The evidence assessment group used the Appraisal of Guidelines for Research & Evaluation II tool for methodological quality assessment, the Assessment of Multiple Systematic Reviews tool for systematic reviews, and the Cochrane bias risk assessment tool for randomized controlled trials. Recommendations were generated based on evidence summaries and quality assessments, with consensus achieved through panel discussions.

Basic Principles of Respiratory Rehabilitation

Respiratory rehabilitation for COVID-19 patients must adhere to the “Guidelines for COVID-19 Prevention and Control in Medical Institutions (1st Edition).” Staff involved in respiratory rehabilitation must pass infection control training and examinations. The aim of respiratory rehabilitation is to alleviate dyspnea, reduce anxiety and depression, prevent complications, improve dysfunction, and enhance quality of life.

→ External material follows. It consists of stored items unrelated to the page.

-- ==== Sys2Proof/Machine/Fairness.lean ====
section
/-! DEFINITION. The fairness premise of termination claims (70_reset_and_hazards.md R144) over infinite
behaviours: what a behaviour is, of the machine and of a host program on it, and when it is fair. No step of
the machine uses this file. -/

namespace Sys2Proof.Machine

/-- Weak fairness: what is enabled from some point on is eventually taken (70_reset_and_hazards.md R144). -/
def WeaklyFair (enabled taken : Nat → Prop) : Prop :=
  ∀ k, (∀ m, k ≤ m → enabled m) → ∃ m, k ≤ m ∧ taken m

/-- An infinite behaviour of the machine: one event after another, each the atomic step from one state to the
next (00_scope.md R11, 20_memory.md R48). Host accesses may be any, a polling without end among them. -/
def Behaviour (es : Nat → Event) (u : Nat → State) : Prop :=
  ∀ k, turn (es k) (u k) = .next (u (k + 1))

/-- The fairness premise of 70_reset_and_hazards.md R144: if STATE = BUSY and READABLE(PTR) hold from some
point on, the engine eventually takes its step. -/
def EngineFair (es : Nat → Event) (u : Nat → State) : Prop :=
  WeaklyFair (fun k => engineEnabled (u k) = true) fun k => es k = .engine

/-- An infinite behaviour of a host program on the machine: at each point the host's turn (`true`) or the
engine's (`false`). `wait` may poll without bound (30_encoding.md R61). -/
def SessionBehaviour (ts : Nat → Bool) (h : Nat → Session) : Prop :=
  ∀ k, sessionTurn (ts k) (h k) = .next (h (k + 1))

/-- The same premise for a host program's behaviour (70_reset_and_hazards.md R144). -/
def SessionEngineFair (ts : Nat → Bool) (h : Nat → Session) : Prop :=
  WeaklyFair (fun k => engineEnabled (h k).machine = true) fun k => ts k = false

/-- The host goes on with its program: while a line is left it eventually takes a turn. No rule of the spec
says so of the host; a claim that a host program ends must assume it (DESIGN CHOICE, assumption 22). -/
def SessionHostFair (ts : Nat → Bool) (h : Nat → Session) : Prop :=
  WeaklyFair (fun k => (h k).prog ≠ []) fun k => ts k = true

end Sys2Proof.Machine
end

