/-- A placed byte that differs is recorded in BUSY, so it is at no address that the invariant still speaks of; in
DONE nothing is recorded. -/
theorem runInv_placeByte {s : State} (a : Nat) (b : Byte) (h : s.RunInv) : (placeByte a b s).RunInv where
  ptr := h.ptr
  len := h.len
  acc := h.acc
  nonzero := h.nonzero
  fromMemory hbusy hkept := by
    have hbusy : s.st = .busy := hbusy
    rw [placeByte_changed] at hkept
    have hsame : ∀ j < s.consumed.length, (placeByte a b s).mem.read ((s.runStart.toNat + j) % s.platform.space) =
        s.mem.read ((s.runStart.toNat + j) % s.platform.space) := by
      intro j hj
      refine read_placeByte_of_kept fun hne heq => hkept j hj ?_
      rw [if_pos ⟨hne, hbusy⟩]
      exact heq ▸ List.mem_cons_self
    have hold : ∀ j < s.consumed.length, (s.runStart.toNat + j) % s.platform.space ∉ s.changed := by
      intro j hj hmem
      refine hkept j hj ?_
      split
      · exact List.mem_cons_of_mem a hmem
      · exact hmem
    exact (h.fromMemory hbusy hold).trans (inputBytes_congr _ fun j hj => (hsame j hj).symm)
  result hdone hduty := by
    have hdone : s.st = .done := hdone
    have hchanged : (placeByte a b s).changed = s.changed := by rw [placeByte_changed, hdone]; simp
    have hsame : dutyBroken (placeByte a b s) = dutyBroken s := by rw [dutyBroken, hchanged]; rfl
    exact h.result hdone (hsame ▸ hduty)

/-- Every effect keeps the run invariant. -/
theorem effect_runInv {e : Option Event} {s t : State} (h : Effect e s t) (hs : s.RunInv) : t.RunInv := by
  cases h with
  | nothing => exact hs
  | absorb _ hbusy hi => exact runInv_absorbByte hs hbusy hi
  | finalize _ hbusy _ => exact runInv_finalizeRun hs hbusy
  | read v => exact ⟨hs.ptr, hs.len, hs.acc, hs.nonzero, hs.fromMemory, hs.result⟩
  | writeBase v _ _ => exact ⟨hs.ptr, hs.len, hs.acc, hs.nonzero, hs.fromMemory, hs.result⟩
  | start _ _ _ _ => exact runInv_init s
  | startAbsent _ _ _ _ => exact runInv_of_no_run nofun nofun
  | reset => exact runInv_of_no_run nofun nofun
  | place b _ => exact runInv_placeByte _ b hs

/-- Settles O44: a step takes its event, which the invariant does not name, and has one of the effects. -/
theorem stepKeepsRunInvariant : Obligations.StepKeepsRunInvariant := by
  unfold Obligations.StepKeepsRunInvariant
  intro s t hs h
  exact effect_runInv (step_effect h) (runInv_setEvents s.events.tail hs)

/-- Settles O43: after reset no run is in progress or done, and an accepted START is INIT. -/
theorem startEstablishesRunInvariant : Obligations.StartEstablishesRunInvariant := by
  unfold Obligations.StartEstablishesRunInvariant
  refine ⟨runInv_of_no_run nofun nofun, ?_⟩
  intro s t i hi hidle h
  rw [exec_start_eq hi, if_neg hidle] at h
  cases h
  exact ⟨runInv_init s, init_st s, init_consumed s⟩

end Sys2Proof.Machine
end

section
/-! What a step runs and where it stops: the engine's decoded byte, the host's decoded transaction, a transported
command, and the accesses, addresses and stuck engines that no step gets past. -/

namespace Sys2Proof.Machine

open Sys2Proof.Config

/-! ### The turns of a step -/

theorem step_of_event {s : State} {e : Event} {es : List Event} (h : s.events = e :: es) :
    step s = turn e (setEvents es s) := by
  rw [step, h]

theorem step_of_nil {s : State} (h : s.events = []) : step s = quietTurn s := by
  rw [step, h]
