-- ==== Sys2Proof/Machine/Line.lean ====
section
/-! DEFINITION. Visits and their outcome (8.5), what ALT makes of each reply (6.3, 8.6), and the soft restart of FLC
(8.8). -/

namespace Sys2Proof.Machine

/-! ## ALT's work on a report (R15, R108, R109, R149, R150) -/

/-- The outlets below an outlet count. -/
def outletsBelow (n : Nat) : List Outlet := (List.finRange Config.outlets).filter fun o => o.val < n

/-- A demand bit applied to an unlocked record of an outlet (R15). -/
def State.takeDemand (s : State) (u : UnitIx) (o : Outlet) (on : Bool) : State :=
  match s.slotOf (.field u o) with
  | none => s
  | some i =>
    match s.record i with
    | some r => if r.locked then s else s.setWanted true i on
    | none => s

/-- A GRANTED field record confirmed closed (Tables 8-4 and 8-5). -/
def State.confirmField (s : State) (i : Slot) (r : Allotment) : State :=
  (((s.setRecord i (some { r with state := .live, reason := some .confirmed })).noteChange true i).subGranted
    r.share).ballastStep .down r.claim

/-- A LIVE field record reported open without an order (Tables 8-4 and 8-5). -/
def State.unitOpened (s : State) (i : Slot) (r : Allotment) : State :=
  let r' := { r with reason := some Reason.unitOpened }
  let r' := if r.wanted then r'.toPending else { r' with state := .idle }
  ((s.setRecord i (some r')).noteChange true i).ballastStep .up r.claim

/-- Reconciliation of one outlet of a READ_STATUS reply (Table 8-4). -/
def State.reconcileStatus (s : State) (u : UnitIx) (o : Outlet) (closed : Bool) : State :=
  match s.slotOf (.field u o) with
  | none => s
  | some i =>
    match s.record i with
    | none => s
    | some r =>
      match r.state, closed with
      | .granted, true => s.confirmField i r
      | .live, false => s.unitOpened i r
      | .releasing _, false => s.completeRelease true true i
      | .granted, false | .live, true | .releasing _, true => s
      | .idle, _ | .pending, _ | .shed, _ | .held _, _ => s

/-- A close that the unit refused (Table 8-5). -/
def State.refuseField (s : State) (i : Slot) (r : Allotment) : State :=
  ((s.setRecord i (some { r with state := .held .refused, reason := some .refused })).noteChange true i).subGranted
    r.share

/-- Reconciliation of one outlet of a SET_OUTLETS reply, with what was sent (Table 8-5). -/
def State.reconcileApplied (s : State) (u : UnitIx) (o : Outlet) (sentClosed closed : Bool) : State :=
  match s.slotOf (.field u o) with
  | none => s
  | some i =>
    match s.record i with
    | none => s
    | some r =>
      match r.state, closed with
      | .granted, true => s.confirmField i r
      | .granted, false => if sentClosed then s.refuseField i r else s
      | .live, false => s.unitOpened i r
      | .releasing _, true => s.giveMark .opening u
      | .releasing _, false => s.completeRelease true true i
      | .live, true => s
      | .idle, _ | .pending, _ | .shed, _ | .held _, _ => s

/-- The watt-hours charged for a new meter count (R108). -/
def meterDelta (last : Option Half) (rebooted : Bool) (count : Half) : Nat :=
  match last with
  | none => count.toNat
  | some c => if rebooted then count.toNat else (count - c).toNat

/-- The last meter count of an outlet. -/
def Flc.meter (f : Flc) (u : UnitIx) (o : Outlet) : Option Half :=
  (f.units.get u).bind fun e => e.meters.get o

/-- The last meter count of an outlet set and marked valid (R108). -/
def Flc.setMeter (f : Flc) (u : UnitIx) (o : Outlet) (count : Half) : Flc :=
  f.setUnit u ((f.units.get u).map fun e => { e with meters := e.meters.set o (some count) })

/-- One meter count taken (R108). -/
def State.takeMeter (s : State) (u : UnitIx) (rebooted : Bool) (o : Outlet) (count : Half) : State :=
  let delta := meterDelta (s.flc.meter u o) rebooted count
  let s := match s.slotOf (.field u o) with
    | none => s
    | some i =>
      match s.record i with
      | some r => s.takeCount i r (r.charge delta)
      | none => s
  s.onFlc fun f => f.setMeter u o count

/-- A READ_STATUS reply, read by Table 11-9. -/
structure StatusReport where
  closed : BitVec 4
  demand : BitVec 4
  asking : Bool
  fault : Bool
  rebooted : Bool
  counts : Vector Half Config.outlets
deriving DecidableEq, Repr

/-- The bytes of a READ_STATUS reply taken by their bits (Table 11-9). -/
def statusReport (reply : List Byte) : StatusReport :=
  { closed := (byteAt reply 0).extractLsb' 0 4, demand := (byteAt reply 0).extractLsb' 4 4
    asking := (byteAt reply 1).getLsbD 0, fault := (byteAt reply 1).getLsbD 1, rebooted := (byteAt reply 1).getLsbD 2
    counts := Vector.ofFn fun o => halfAt reply (2 + 2 * o.val) }

/-- ALT takes a READ_STATUS reply: demand, outlet states, meter counts (R109). -/
def State.altStatus (s : State) (u : UnitIx) (outlets : Nat) (k : StatusReport) : State :=
  let os := outletsBelow outlets
  let s := if k.asking || k.rebooted then
      os.foldl (fun s o => s.takeDemand u o (k.demand.getLsbD o.val)) s
    else s
  let s := os.foldl (fun s o => s.reconcileStatus u o (k.closed.getLsbD o.val)) s
  os.foldl (fun s o => s.takeMeter u k.rebooted o (k.counts.get o)) s

/-- ALT takes the applied states of a SET_OUTLETS reply (R150). -/
def State.altApplied (s : State) (u : UnitIx) (outlets : Nat) (sent applied : BitVec 4) : State :=
  (outletsBelow outlets).foldl
    (fun s o => s.reconcileApplied u o (sent.getLsbD o.val) (applied.getLsbD o.val)) s

/-! ## The desired vector (R146) -/

/-- An outlet is to be closed: its record is GRANTED or LIVE (R146). -/
def State.wantsClosed (s : State) (u : UnitIx) (o : Outlet) : Bool :=
  match (s.slotOf (.field u o)).bind s.record with
  | some r => r.state == .granted || r.state == .live
  | none => false

/-- The desired vector of a unit; positions at or above the outlet count are open (R123, R146). -/
def State.desired (s : State) (u : UnitIx) (outlets : Nat) : BitVec 4 :=
  (outletsBelow outlets).foldl
    (fun v o => if s.wantsClosed u o then v ||| BitVec.twoPow 4 o.val else v) 0

/-! ## The end of a visit (R147, R148) -/

/-- Whether the entry of a visit is still its own. -/
def Visit.entry (v : Visit) (f : Flc) : Option UnitEntry := if v.dropped then none else f.units.get v.unit

/-- A successful visit's entry; the flag says whether the reach changed (R147, R148). -/
def UnitEntry.visitOk (e : UnitEntry) (v : Visit) : UnitEntry × Bool :=
  if e.reach = .present then ({ e with failures := 0, mark := v.after }, false)
  else ({ e with failures := 0, reach := .present, owed := none, mark := v.after }, true)

/-- The owed class with a visit's class, unless ROUTINE (R148). -/
def owedBy (cls : MarkClass) : Option MarkClass := if cls = .routine then none else some cls

/-- The owed class raised by a recorded mark (R148). -/
def raiseByMark (owed : Option MarkClass) : Option Mark → Option MarkClass
  | none => owed
  | some m => raiseOwed owed m.cls

/-- A mark held at ROUTINE (R142). -/
def Mark.asRoutine (m : Mark) : Mark := { m with cls := .routine }

/-- A failed visit's entry; the flag says whether the reach changed (R147, R148; logs 13, 14). -/
def UnitEntry.visitFailed (e : UnitEntry) (v : Visit) (now : Nat) : UnitEntry × Bool :=
  let recorded := combineMarks v.before v.after
  if e.reach = .missing then ({ e with mark := recorded.map Mark.asRoutine }, false)
  else if e.failures < 2 then
    ({ e with failures := e.failures + 1, mark := combineMark recorded ⟨v.cls, now⟩ }, false)
  else
    ({ e with
        failures := 3, reach := .missing
        owed := raiseByMark (raiseByMark (owedBy v.cls) v.before) v.after
        mark := recorded.map Mark.asRoutine }, true)

/-- A visit's transaction ends; a dropped entry's outcome changes nothing (R137, R148). -/
def State.visitEnd (s : State) (v : Visit) (success : Bool) : State :=
  let s := s.onFlc fun f => { f with tx := none }
  match v.entry s.flc with
  | none => s
  | some e =>
    let (e', moved) := if success then e.visitOk v else e.visitFailed v s.now
    let s := s.onFlc fun f => f.setUnit v.unit (some e')
    if moved then s.raise .unitReach else s

/-! ## Blocks (R121 to R125, R146) -/

/-- The visit in flight. -/
def Flc.visit (f : Flc) : Option Visit :=
  match f.tx with
  | some (.visit v) => some v
  | some (.broadcast _) | some (.seek _ _) | none => none

/-- The visit in flight changed. -/
def State.onVisit (s : State) (g : Visit → Visit) : State :=
  s.onFlc fun f => match f.visit with | some v => { f with tx := some (.visit (g v)) } | none => f

/-- A block sent after one that checked good; the transaction is in its function blocks (R117). -/
def State.nextBlock (s : State) (b : Block) : State :=
  s.onVisit fun v => { v with block := b, begun := true, phase := .atBlocks }

/-- The visit ends OK, with the marks recorded so far. -/
def State.visitOk (s : State) : State :=
  match s.flc.visit with
  | some v => s.visitEnd v true
  | none => s

/-- ACK_DEMAND follows when the status showed asking or rebooted; else the visit ends OK (R146). -/
def State.ackOrEnd (s : State) : State :=
  match s.flc.visit with
  | some v => if v.asked then s.nextBlock .ackDemand else s.visitEnd v true
  | none => s

/-- An entry updated, if the visit's entry has not been dropped. -/
def State.onEntry (s : State) (v : Visit) (g : UnitEntry → UnitEntry) : State :=
  match v.entry s.flc with
  | some e => s.onFlc fun f => f.setUnit v.unit (some (g e))
  | none => s

/-- The tests of a plate reply besides its check (R125). -/
def plateGood (identity : Identity) (reply : List Byte) : Bool :=
  byteAt reply 0 == 0x42 && byteAt reply 1 == 0x4B && byteAt reply 2 == 1 && byteAt reply 4 == kindCode identity &&
  decide (1 ≤ (byteAt reply 5).toNat ∧ (byteAt reply 5).toNat ≤ 4) && byteAt reply 14 == 16

/-- The plate of a reply that passed; ratings at or above the outlet count are not kept (R125). -/
def plateOf (reply : List Byte) : Plate :=
  { maker := byteAt reply 3, outlets := (byteAt reply 5).toNat
    ratings := Vector.ofFn fun o => if o.val < (byteAt reply 5).toNat then halfAt reply (6 + 2 * o.val) else 0 }

/-- A READ_PLATE block ends (R121, R125, R146). -/
def State.plateReply (s : State) (v : Visit) (reply : List Byte) : State :=
  let reply := asRead 16 reply
  if checksGood reply && plateGood v.identity reply then
    ((s.onEntry v fun e => { e with plate := some (plateOf reply), plateOwed := false }).onVisit fun v =>
      { v with outlets := (plateOf reply).outlets }).nextBlock .readStatus
  else s.visitEnd v false

/-- After the READ_STATUS block: SET_OUTLETS when the desired vector differs, else the decision against it; either way
the cut point passes (R146, R147). -/
def State.afterStatus (s : State) (v : Visit) (k : StatusReport) : State :=
  let desired := if v.dropped then 0 else s.desired v.unit v.outlets
  let mask := outletMask v.outlets
  let s := s.onVisit fun v => { v with
    asked := k.asking || k.rebooted, cut := true, begun := true, phase := .atBlocks }
  if desired &&& mask = k.closed &&& mask then s.ackOrEnd else s.nextBlock (.setOutlets desired)

/-- A READ_STATUS block ends (R121, R122, R146). -/
def State.statusReply (s : State) (v : Visit) (reply : List Byte) : State :=
  let reply := asRead 11 reply
  if checksGood reply then
    let k := statusReport reply
    let s := s.onEntry v fun e => { e with reported := some k.closed, unitFault := k.fault }
    let s := if v.dropped then s else s.altStatus v.unit v.outlets k
    s.afterStatus v k
  else s.visitEnd v false

/-- A SET_OUTLETS block ends (R121, R123, R150). -/
def State.appliedReply (s : State) (v : Visit) (sent : BitVec 4) (reply : List Byte) : State :=
  let reply := asRead 2 reply
  if checksGood reply then
    let applied := (byteAt reply 0).extractLsb' 0 4
    let s := s.onEntry v fun e => { e with reported := some applied }
    let s := if v.dropped then s else s.altApplied v.unit v.outlets sent applied
    s.ackOrEnd
  else s.visitEnd v false

/-- An ACK_DEMAND block ends (R121, R124). -/
def State.ackReply (s : State) (v : Visit) (reply : List Byte) : State :=
  s.visitEnd v (checksGood (asRead 2 reply))

/-! ## Soft restart (R134, R152) -/

/-- A record on a unit is in a state. -/
def State.anyOn (s : State) (u : UnitIx) (p : Allotment → Bool) : Bool :=
  (List.finRange Config.outlets).any fun o => ((s.slotOf (.field u o)).bind s.record).any p

/-- The class a unit is marked with at a soft restart (R152). -/
def State.restartClass (s : State) (u : UnitIx) : MarkClass :=
  if s.anyOn u Allotment.isReleasing then .opening
  else if s.anyOn u fun r => r.state == .granted then .closing
  else .routine

/-- An entry through a soft restart (R152). -/
def UnitEntry.restarted (e : UnitEntry) (m : Mark) : UnitEntry :=
  { e with reach := .unseen, failures := 0, meters := Vector.replicate Config.outlets none, mark := some m, owed := none }

/-- The soft restart of FLC (R152). A sweep counts as open from the expiry of its timer, so that one which has fallen due and
made no seek is ended too: the model's reading (log 43). -/
def State.flcRestart (s : State) : State :=
  s.onFlc fun f =>
    { f with
      tx := none
      sweep := if f.sweep.isOpen then Sweep.closed else f.sweep
      enrol := if f.enrol.running then { f.enrol with running := false, ended := .restart, series := Series.fresh }
        else f.enrol
      units := Vector.ofFn fun u => (f.units.get u).map fun e => e.restarted ⟨s.restartClass u, s.now⟩
      pollTimer := msTimer (s.param .pollPeriod)
      sweepTimer := msTimer (s.param .sweepPeriod) }

end Sys2Proof.Machine
end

Early respiratory rehabilitation is not recommended for severely and critically ill patients whose conditions are unstable or deteriorating. Rehabilitation should be initiated when contraindications are excluded and infection prevention burdens are not aggravated. Staged rehabilitation measures can be employed for discharged patients with sequelae.

For patients in isolation wards, educational videos, self-management booklets, and remote consultations are recommended to reduce protective equipment usage and avoid cross-infection. Integrated rehabilitation using multiple methods is suitable for patients who meet recovery criteria and are no longer under quarantine observation.

Personalization is crucial in respiratory rehabilitation, especially for severe/critical patients, older adults, obese patients, those with multiple comorbidities, and patients with organ failure. Rehabilitation plans should be customized based on individual patient needs. Evaluation and monitoring must be conducted throughout the rehabilitation process.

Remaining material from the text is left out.